L’archivio storico dell’azienda di Caslano diventa epopea digitale
© Bally Archivio
Augusto Bassi
23.04.2022 06:00

Quando scrive di lusso, che ne sia consapevole o meno, il giornalista è costretto a ricomporre delle fratture, a rendere fluide rigide dicotomie e a rilanciare i loghi dei marchi come variopinte spirali per stati di ipnosi. Grazie ai consacrati unguenti della brandizzazione, patacche fabbricate in officine bengalesi, dove la manodopera costa 0,23 dollari all’ora, sui magazine modaioli acquistano magicamente i crismi dell’esclusività mentre fashion influencer che improvvisano marchi di accessori a loro nome vengono magnificati come visionari.

Bally incarna il lusso autentico, la riuscita fusione fra craftsmanship e moda, fra identità territoriale e respiro globale

Questo accade perché il lusso è ormai percepito dai più – lettori, consumatori e social addicted – come suggestione, se non come allucinazione, e la suggestione rifugge approcci analitici. Nel momento stesso in cui il sarto posò ago e filo e decise di farsi chiamare stilista iniziò il graduale scollamento fra saper fare e saper riconoscere, fra qualità reale e qualità percepita. Vi sono tuttavia brand che in forza della loro stessa storia manifatturiera incarnano il lusso autentico, ovvero la fusione riuscita fra craftsmanship e moda, fra prammatica artigiana e innovazione tecnologica, fra identità territoriale e respiro globale. Bally ne è l’emblema. Nata nel 1851 come fabbrica di nastri a Schönenwerd, nel Canton Soletta, l’azienda elvetica si è distinta attraverso i secoli come architetto della pelle e come uno dei produttori di calzature più prestigiosi del pianeta – rappresentando la Svizzera nelle Expo degli anni 30 - ed è oggi un brand da total look, che spazia dalle calzature, agli accessori, all’abbigliamento.

Siamo stati in visita al quartier generale di Caslano per una testimonianza più avvertita sulle benemerenze dell’azienda e per indagare la sua transizione digitale, che prevede una totale conversione del ricchissimo archivio storico, il cui portato culturale trascende il settore merceologico di riferimento per farsi patrimonio universale. «Siamo un marchio svizzero aperto al mondo», esordisce aforisticamente Nicolas Girotto, chez Bally dal 2015, prima come Chief operations officer e quindi come Ceo dal maggio del 2019. «Ci facciamo interpreti di un lusso understated, che trae ispirazione dall’arte e dall’architettura e che attraverso un registro di pulizia formale esalta il piacere delle cose fatte bene.

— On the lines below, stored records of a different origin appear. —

-- ==== Sys2Proof/Machine/Capture.lean ====
section
/-! DEFINITION. The Capture Units (chapter 3) and the period checks of the Channel Cache (R47, R63). -/

namespace Sys2Proof.Machine

/-! ## Opening a lane (R25 to R28, R37) -/

/-- Rig `r`'s role is the TargetRole of group `g` at this moment (R25). -/
def State.isTarget (s : State) (r : Rig) (g : Nat) : Bool := s.roleOf r == (s.group g).targetRole

/-- ExhaustReported of rig port `r` (R28). -/
def Pool.setExhausted (p : Pool) (r : Rig) (v : Bool) : Pool := { p with exhaustReported := p.exhaustReported.set r v }

/-- A Lane Allocate answered with no bucket: one PoolExhausted until the rig again gets a bucket (R28). -/
def State.reportExhausted (s : State) (r : Rig) (g channel lane : Nat) : State :=
  if s.pool.exhaustReported.get r then s
  else
    (s.post (some g) (some r) (.poolExhausted channel lane (s.roleOf r) (s.pool.inUse (.quota r)) s.pool.commonFree)).claim
      (fun p => p.setExhausted r true)

/-- A charge to common sends one CommonDraws sample, a charge to a quota none (R26). -/
def State.sampleDraw (s : State) (r : Rig) (g : Nat) (c : Charge) : State :=
  if c = .common r then s.sample (s.roleOf r) g HealthRecord.addCommonDraw else s

/-- A Lane Allocate of rig `r` for group `g` with its answer and its reports (R25, R26, R28). -/
def State.laneAllocate (s : State) (r : Rig) (g channel lane : Nat) : Option Nat × State :=
  match s.pool.laneAllocate r (s.isTarget r g) with
  | (none, _) => (none, s.reportExhausted r g channel lane)
  | (some (b, c), p) => (some b, (s.claim (fun _ => p.setExhausted r false)).sampleDraw r g c)

/-- A lane just opened with the answer of its Lane Allocate, at Period `period` (R37). -/
def Lane.opened (bucket : Option Nat) (period : Nat) : Lane :=
  { state := if bucket.isSome then .filling else .starved, bucket := bucket, nextWord := 0, crc := 0xFFFFFFFF,
    header := [], openPeriod := period }

/-- The state with lane `l` of rig port `r` in context `k` replaced. -/
def State.setLane (s : State) (k : Nat) (r : Rig) (l : Nat) (v : Lane) : State :=
  s.modifyContext k (fun x => x.setLane r l v)

/-- The lane `l` of rig port `r` in context `k`. -/
def State.lane (s : State) (k : Nat) (r : Rig) (l : Nat) : Lane := (s.context k).lane r l

/-- The lane-open event (R37). -/
def State.openLane (s : State) (k : Nat) (r : Rig) (l : Nat) : State :=
  let a := s.laneAllocate r (s.context k).group (s.context k).channel l
  let opened := a.2.setLane k r l (Lane.opened a.1 s.part.period)
  { opened with cache := opened.cache.refresh k }

/-- A payload or header write to an IDLE lane opens it first (R37). -/
def State.openIfIdle (s : State) (k : Nat) (r : Rig) (l : Nat) : State :=
  if (s.lane k r l).state = .idle then s.openLane k r l else s

/-! ## Filling (R38 to R41) -/

/-- All four byte enables are set (R36, R156). -/
def wholeWord (en : Enables) : Bool := en == 0xF

/-- The lane broke order (R38, R40). -/
def Lane.spoiled (l : Lane) : Lane := { l with state := .spoiled }

/-- The lane after payload word NextWord is taken (R38, R39). -/
def Lane.taken (l : Lane) (v : Word) : Lane := { l with nextWord := l.nextWord + 1, crc := crcWord l.crc v }

/-- The payload word is written to DRAM at PoolBase + Bucket × 512 + 4 × NextWord (R38). -/
def State.storePayload (s : State) (ln : Lane) (v : Word) : State :=
  { s with mem := writeWord s.mem (s.pool.byteAddr (ln.bucket.getD 0) (4 * ln.nextWord)) v }

/-- The payload write is the one a FILLING lane expects: a whole word to payload word NextWord (R38). -/
def Lane.expects (ln : Lane) (w : Nat) (en : Enables) : Bool := wholeWord en && w == ln.nextWord && ln.nextWord < 128

/-- A payload write to a lane that is not IDLE (R38, R41). -/
def State.fillPayload (s : State) (k : Nat) (r : Rig) (l w : Nat) (v : Word) (en : Enables) : State :=
  let ln := s.lane k r l
  if ln.state = .filling then
    if ln.expects w en then (s.storePayload ln v).setLane k r l (ln.taken v) else s.setLane k r l ln.spoiled
  else s

/-- A header write to a lane that is not IDLE (R40, R41). -/
def State.fillHeader (s : State) (k : Nat) (r : Rig) (l h : Nat) (v : Word) (en : Enables) : State :=
  let ln := s.lane k r l
  if ln.state = .filling then
    if wholeWord en then s.setLane k r l { ln with header := Table.set 0 ln.header h v } else s.setLane k r l ln.spoiled
  else s

/-! ## The commit (R42 to R46, R48) -/

/-- The outcomes of a lane closure, and the stray commit (R42, R46, R47). -/
inductive LaneOutcome where
  | abandoned
  | starved
  | spoiled
  | incomplete
  | malformed
  | crcMismatch
  | late
  | tooEarly
  | replaced
  | accepted
  | stale
  | stray
  deriving DecidableEq, Repr

/-- A commit request: a whole-word write of 1; any other write is an abandon (R42). -/
def commitRequest (v : Word) (en : Enables) : Bool := wholeWord en && v == 1

/-- The outcome of a commit to a lane that is not IDLE: the checks of R42 in order. `front` is ResolveFront and `limit` is
PlayBase(g) + Horizon; `es` is the rig's retained list. -/
def Lane.commitOutcome (ln : Lane) (channel front limit : Nat) (es : List Entry) (v : Word) (en : Enables) : LaneOutcome :=
  if !commitRequest v en then .abandoned
  else if ln.state = .starved then .starved
  else if ln.state = .spoiled then .spoiled
  else if ln.nextWord < 128 then .incomplete
  else if ln.malformed channel then .malformed
  else if ln.computedCrc != ln.headerWord 4 then .crcMismatch
  else if ln.blockNumber < front then .late
  else if limit ≤ ln.blockNumber then .tooEarly
  else if (findEntry ln.blockNumber es).isSome then .replaced
  else .accepted

/-- The retained entry a commit makes of its lane (R45). -/
def Lane.entry (ln : Lane) : Entry :=
  { block := ln.blockNumber, bucket := ln.bucket.getD 0, sceneTag := ln.headerWord 5, last := ln.lastFlag }

/-- An entry takes its place in increasing BlockNumber order (R70). -/
def insertEntry (e : Entry) : List Entry → List Entry
  | [] => [e]
  | x :: xs => if e.block < x.block then e :: x :: xs else x :: insertEntry e xs

/-- The entry of the same block takes the new bucket, SceneTag and Last in its place (R45). -/
def replaceEntry (e : Entry) (es : List Entry) : List Entry := es.map (fun x => if x.block = e.block then e else x)

/-- The lane closed: IDLE, no bucket; its other fields keep their values (R42). -/
def Lane.closed (ln : Lane) : Lane := { ln with state := .idle, bucket := none }

/-- The context with list `r` replaced. -/
def Context.setList (x : Context) (r : Rig) (es : List Entry) : Context := { x with lists := x.lists.set r es }

/-- Streaming set and LastCommitPeriod at an Accepted or Replaced commit (R45). -/
def Context.committed (x : Context) (period : Nat) : Context := { x with streaming := true, lastCommit := period }

/-- An Accepted block enters the list of rig `r` in context `k` (R45). -/
def State.acceptBlock (s : State) (k : Nat) (r : Rig) (e : Entry) : State :=
  let t := (s.claim (fun p => p.retain e.bucket)).modifyContext k
    (fun x => (x.setList r (insertEntry e (x.lists.get r))).committed s.part.period)
  { t with cache := t.cache.refresh k }

/-- A Replaced block takes the place of the entry of its block number, whose bucket is freed (R45). -/
def State.replaceBlock (s : State) (k : Nat) (r : Rig) (e : Entry) : State :=
  let old := (findEntry e.block ((s.context k).lists.get r)).map (·.bucket)
  let t := (s.claim (fun p => (p.retain e.bucket).freeOpt old)).modifyContext k
    (fun x => (x.setList r (replaceEntry e (x.lists.get r))).committed s.part.period)
  { t with cache := t.cache.refresh k }

/-- What the outcome does with the block of lane record `ln` (R42, R45). -/
def State.settleBlock (s : State) (k : Nat) (r : Rig) (ln : Lane) : LaneOutcome → State
  | .accepted => s.acceptBlock k r ln.entry
  | .replaced => s.replaceBlock k r ln.entry
  | _ => s.claim (fun p => p.freeOpt ln.bucket)

/-- The outcomes counted as Damaged (R48). -/
def LaneOutcome.isDamaged : LaneOutcome → Bool
  | .starved => true
  | .spoiled => true
  | .incomplete => true
  | .malformed => true
  | .crcMismatch => true
  | .stale => true
  | .stray => true
  | .abandoned => false
  | .late => false
  | .tooEarly => false
  | .replaced => false
  | .accepted => false

/-- The outcomes counted as Accepted (R48). -/
def LaneOutcome.isAccepted : LaneOutcome → Bool
  | .accepted => true
  | .replaced => true
  | _ => false

/-- The health accumulators an outcome raises (R48). -/
def LaneOutcome.enter (o : LaneOutcome) (h : HealthRecord) : HealthRecord :=
  match o with
  | .abandoned => h
  | .late => h.addOffTime
  | .tooEarly => h.addOffTime
  | .replaced => h.addRepeat.addCommit
  | .accepted => h.addCommit
  | _ => h.addDamaged

/-- The lifetime counters of rig `r` an outcome raises (R48). -/
def Context.count (x : Context) (r : Rig) (o : LaneOutcome) : Context :=
  if o.isDamaged then { x with damaged := x.damaged.set r (sat16 (x.damaged.get r)) }
  else if o.isAccepted then { x with accepted := x.accepted.set r (sat16 (x.accepted.get r)) }
  else x

/-- An outcome is reported to the Health Monitor, while RUNNING, and in the lifetime counters (R48). -/
def State.reportOutcome (s : State) (k : Nat) (r : Rig) (o : LaneOutcome) : State :=
  (s.sample (s.roleOf r) (s.context k).group o.enter).modifyContext k (fun x => x.count r o)

/-- A lane closes with an outcome: it becomes IDLE, its block is settled, the outcome is reported (R42, R45, R47, R48). -/
def State.closeLane (s : State) (k : Nat) (r : Rig) (l : Nat) (o : LaneOutcome) : State :=
  ((s.setLane k r l (s.lane k r l).closed).settleBlock k r (s.lane k r l) o).reportOutcome k r o

/-- The outcome of a commit write to lane `l` of rig port `r` in context `k` (R42, R46). -/
def State.commitOutcome (s : State) (k : Nat) (r : Rig) (l : Nat) (v : Word) (en : Enables) : LaneOutcome :=
  let x := s.context k
  (s.lane k r l).commitOutcome x.channel s.resolver.resolveFront ((s.ring x.group).playBase + s.cache.horizon)
    (x.lists.get r) v en

/-- A commit to a lane in context `k` (R42); to an IDLE lane it is a stray commit (R46). -/
def State.commitLane (s : State) (k : Nat) (r : Rig) (l : Nat) (v : Word) (en : Enables) : State :=
  if (s.lane k r l).state = .idle then s.reportOutcome k r .stray
  else s.closeLane k r l (s.commitOutcome k r l v en)

/-! ## Staleness and streaming expiry (R47, R63) -/

/-- The lane is open and more than 8 periods behind the Period, while RUNNING (R47, log 11). -/
def State.staleDue (s : State) (k : Nat) (r : Rig) (l : Nat) : Bool :=
  s.part.state == .running && (s.lane k r l).state != .idle && (s.lane k r l).openPeriod + 8 < s.part.period

/-- The stale check of one lane of a channel (R47). -/
def State.laneStale (s : State) (channel : Nat) (r : Rig) (l : Nat) : State :=
  match s.cache.mapEntry channel with
  | none => s
  | some k => if s.staleDue k r l then s.closeLane k r l .stale else s

/-- LANE_STALE (R47). -/
def execLaneStale (channel : Nat) (r : Rig) (l : Nat) (s : State) : Host.Outcome State Fault Refusal :=
  .next (s.laneStale channel r l)

/-- The context's streaming expires: RUNNING, Streaming set, more than ExpectSpan since its last commit (R63). -/
def State.expiryDue (s : State) (k : Nat) : Bool :=
  s.part.state == .running && (s.context k).streaming && (s.context k).lastCommit + s.cache.expectSpan < s.part.period

/-- The context after its streaming expired (R63). -/
def Context.expired (x : Context) : Context := { x with streaming := false, lastServed := none, repeatRun := 0 }

/-- The streaming check of one channel (R63). -/
def State.streamingExpiry (s : State) (channel : Nat) : State :=
  match s.cache.mapEntry channel with
  | none => s
  | some k =>
    if s.expiryDue k then
      (s.claim (fun p => p.unpinOpt (s.context k).lastServed)).modifyContext k Context.expired
    else s

/-- STREAMING_EXPIRY (R63). -/
def execStreamingExpiry (channel : Nat) (s : State) : Host.Outcome State Fault Refusal := .next (s.streamingExpiry channel)

end Sys2Proof.Machine
end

Certo calzature e accessori rappresentano sempre il nostro core business, il veicolo privilegiato per far conoscere la nostra perizia esecutiva, ma negli ultimi dieci anni il ready-to-wear si è raddoppiato e ho l’ambizione di potenziarlo ulteriormente. Amo soprintendere con il mio gusto le collezioni Bally, ma ho sempre lasciato piena libertà ai nostri designer e così farò con Rhuigi Villaseñor, il nostro nuovo creative director.

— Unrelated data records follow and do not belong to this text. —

-- ==== Sys2Proof/Certificates/Slice0/Obligations.lean ====
section
/-! DEFINITION. The statements for the provers. -/

open Sys2Proof Sys2Proof.Machine

/-! ## The queue, the frames, reset -/

/-- A step runs the command at the front of the queue on the state with the queue's rest. -/
def Obligations.StepRunsFrontCommand : Prop :=
  ∀ (c : Instr) (cs : List Instr) (s : State), step { s with pending := c :: cs } = exec c { s with pending := cs }

/-- The model's choice (log 2): on an empty queue one step of the local timer passes, none while REFCLK is stopped. -/
def Obligations.EmptyQueueIsOneTick : Prop :=
  ∀ s : State, s.pending = [] →
    step s = .next { s with timer := { s.timer with
      now := if s.timer.refclkStopped then s.timer.now else s.timer.now + 1 } }

/-- Every command answers a next state and leaves the queue's rest as it was. -/
def Obligations.CommandsKeepQueue : Prop :=
  ∀ (c : Instr) (s : State), ∃ t, exec c s = .next t ∧ t.pending = s.pending

/-- Only the events of R1 to R7 change the Clock Monitor, only the changes of chapter 1 the show state, and only reset,
the stop of REFCLK and the timed rows the local timer. The timed rows carry the time that passes: the model's choice
(log 2). -/
def Obligations.ClockAndPartFrame : Prop :=
  ∀ (c : Instr) (s t : State), exec c s = .next t →
    (drivesClock c = false → t.clock = s.clock) ∧ (drivesPart c = false → t.part = s.part)
      ∧ (drivesTimer c = false → t.timer = s.timer)

/-- DRAM, and the count of the words taken of the part's writes, change only where a port write or a write of the part
is taken, the straps and RESET_N only at reset, the Local Port read under way only at a request of that port, and the
answers of every port are never lost: each goes behind the answers before it. Which rows take a write of the part is the
model's reading (logs 8, 9), and the answers are the model's own record of reads (log 15). -/
def Obligations.DramAndLinesFrame : Prop :=
  ∀ (c : Instr) (s t : State), exec c s = .next t →
    (writesDram c = false → t.mem = s.mem ∧ t.landed = s.landed)
      ∧ ((∀ b a l h, c ≠ .reset b a l h) → t.lines.sizeA = s.lines.sizeA ∧ t.lines.sizeB = s.lines.sizeB
          ∧ t.lines.resetLow = s.lines.resetLow
          ∧ (∃ more, t.answers = s.answers ++ more)
          ∧ ∀ r, ∃ more, t.rigAnswers.get r = s.rigAnswers.get r ++ more)
      ∧ ((∀ b a l h, c ≠ .reset b a l h) → (∀ p n ev, c ≠ .liveWindowRead p n ev) →
          t.answers = s.answers ∧ (writesLocal c = false → t.burst = s.burst))
      ∧ (answersRig c = false → t.rigAnswers = s.rigAnswers)

/-- The values the spec gives for reset, block by block. -/
def Obligations.ResetStateValues : Prop :=
  State.reset.part.state = .quiet ∧ State.reset.part.period = 0 ∧ State.reset.part.startBlock = 0
    ∧ State.reset.part.startGuard = false
    ∧ State.reset.clock.state = .noClock ∧ State.reset.clock.history = [] ∧ State.reset.clock.nominal = none
    ∧ State.reset.clock.reference = none ∧ State.reset.clock.relock = 0 ∧ State.reset.clock.emptyWindows = 0
    ∧ State.reset.pool.table = [] ∧ State.reset.pool.freeList = []
    ∧ State.reset.pool.exhaustReported = ⟨false, false⟩
    ∧ State.reset.cache.contexts = [] ∧ State.reset.cache.channelMap = [] ∧ State.reset.cache.lru = []
    ∧ State.reset.cache.strayWrites = ⟨0, 0⟩ ∧ State.reset.cache.exhaustReported = false
    ∧ State.reset.resolver.resolveFront = 0 ∧ State.reset.resolver.readerEarly = 0
    ∧ State.reset.resolver.readerFault = 0 ∧ State.reset.blend = []
    ∧ (∀ g, (State.reset.group g).defined = false)
    ∧ (∀ g, (State.reset.healthOf g).main.verdict = .unknown ∧ (State.reset.healthOf g).backup.verdict = .unknown
        ∧ (State.reset.healthOf g).agreement.verdict = .unproven ∧ (State.reset.healthOf g).windowOpen = false)
    ∧ State.reset.sup.anchor = none ∧ State.reset.sup.locked = false ∧ State.reset.sup.status.sequence = 0
    ∧ State.reset.sup.command.next = 0 ∧ State.reset.sup.command.target = none
    ∧ State.reset.sup.command.phase = .idle ∧ State.reset.notices.queue = [] ∧ State.reset.notices.lost = false
    ∧ State.reset.lines.interrupt = false ∧ State.reset.lines.tallyMain = false
    ∧ State.reset.lines.tallyBackup = false ∧ State.reset.lines.resetLow = false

Come rendere fruibili tutti i contenuti dell’archivio Bally che raccoglie 171 anni di storia? La risposta è nata a Manno presso il LifeStyle-Tech Competence Center (LTCC). Coinvolti, oltre a Bally e la sua Fondazione, i partner Università della Svizzera italiana (USI), Microsoft Research Team, Hyphen e Moresi.com. L’obiettivo è creare un archivio digitalizzato che vada oltre alla mera catalogazione e salvaguardia dell’informazione. Infatti, con l’archivio digitalizzato si è voluto, prima di tutto, agevolarne l’utilizzo. Utile risposta alle future esigenze accademiche e opportunità per informare, in modo intelligibile, il grande pubblico.

Al di là delle opportunità di mercato», prosegue Girotto, «la confezione permette di delineare con maggiore accuratezza lo stile del brand e di comunicarlo con più viva eloquenza. Ne è testimonianza il fatto che la nostra clientela passa con naturalezza dalle scarpe ai cappotti, dalle borse agli abiti, perché apprezza la coerenza espressiva e qualitativa del marchio. Certo questo ampliamento richiede strategie che spesso sfuggono a chi osserva dall’esterno. Le boutique, per esempio, vanno ripensate per integrare i camerini, che inizialmente non erano previsti». E chiunque abbia esplorato i tre piani della Bally Haus di via Monte Napoleone angolo via Manzoni a Milano, progettato dallo Studio Casper Mueller Kneer Architects, avrà apprezzato quali attenzioni siano riservate al cliente del prêt-à-porter. Tuttavia, è sempre sull’eccellenza calzaturiera che il magistero Bally posa i piedi a terra e imbocca nuove strade: «La scarpa definisce il dna Bally e ne siamo orgogliosi. Tutti i modelli sono sviluppati e realizzati internamente qui a Caslano in dialettica creativa con il centro di sviluppo di Scandicci, Firenze.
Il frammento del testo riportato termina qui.